Welders Make $150,000? Bring Back Shop Class - Maven911
http://online.wsj.com/news/articles/SB10001424052702303663604579501801872226532?mod=trending_now_1
======
benzofuran
So, as somebody who works with these guys, that payrate comes with a few
caveats:

1) Most of the pay in welding comes from contract jobs. When looking at
salaried/shop welders, you're looking more in the range of $50k-$100k
USD/year. When the welders are on contracts, they're typically on 4 week on /
1 week off rotations or further out (6/2 and 8/2 are not unusual).

2) When the welders are on contract work and on rotation, they'll be working
12 hours/day, every day, on them, or that's how the pay agreements work out.
So 84 hour weeks, and you're not paid for your off rotation.
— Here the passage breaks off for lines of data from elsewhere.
-- ==== Sys2Proof/Syntax.lean ====
section
/-! DEFINITION. The commands of HUFB command set v1: one constructor per row of spec/opcode_table.json
(spec/30_encoding.md R118). -/

namespace Sys2Proof

/-- A command, with its operand fields at the widths of its format (30_encoding.md R112 to R116). -/
inductive Instr where
  | nop
  | softReset
  | tbClear
  | tbInsert (sym : BitVec 24)
  | tbMerge
  | tbBuild
  | tbPeek
  | tbReadNode (handle : BitVec 16)
  | serEmit
  | serParse
  | pkClear
  | pkBits (n : BitVec 5) (data : BitVec 16)
  | pkFlush
  | pkDrain
  | pkUnpack (last : Bool) (pad : Byte) (byte : Byte)
deriving DecidableEq, Repr

/-- The mnemonic of a command, as spec/opcode_table.json spells it. -/
def Instr.mnemonic : Instr → String
  | .nop => "NOP"
  | .softReset => "SOFT_RESET"
  | .tbClear => "TB_CLEAR"
  | .tbInsert _ => "TB_INSERT"
  | .tbMerge => "TB_MERGE"
  | .tbBuild => "TB_BUILD"
  | .tbPeek => "TB_PEEK"
  | .tbReadNode _ => "TB_READ_NODE"
  | .serEmit => "SER_EMIT"
  | .serParse => "SER_PARSE"
  | .pkClear => "PK_CLEAR"
  | .pkBits _ _ => "PK_BITS"
  | .pkFlush => "PK_FLUSH"
  | .pkDrain => "PK_DRAIN"
  | .pkUnpack _ _ _ => "PK_UNPACK"

end Sys2Proof
end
3) This works to annual work of roughly 3500 hours. At $150k, assuming they're
paid straight time (many do get overtime but I don't feel like doing the
math), the hourly rate works out to $42 / hour, which is not that great (it's
not terrible either).

Many do make more than $150k, however some are on elevated pay for hazard rate
(subsea work, politically unstable areas, etc), and other have additional
modifiers (hot bunking adds $250/day in some cases). Keep in mind as well that
most of this work goes on in fairly horrible places (deserts, jungles,
subsea), and they welders are spending weeks if not months away from not only
their families, but often any communication to the outside world. _The pay is
there for a reason._

Note: On many vessels and offshore platforms there's extremely limited
bandwidth for personal use, often just a 256k satellite connection of which at
least half is used for operations. So that's 128k-256k between 16-40 people
who can only use devices for 2-3 hours a day.

Ask away with further questions, I'm a corrosion and materials engineer who
works in conjunction with a lot of welders and others on contract projects.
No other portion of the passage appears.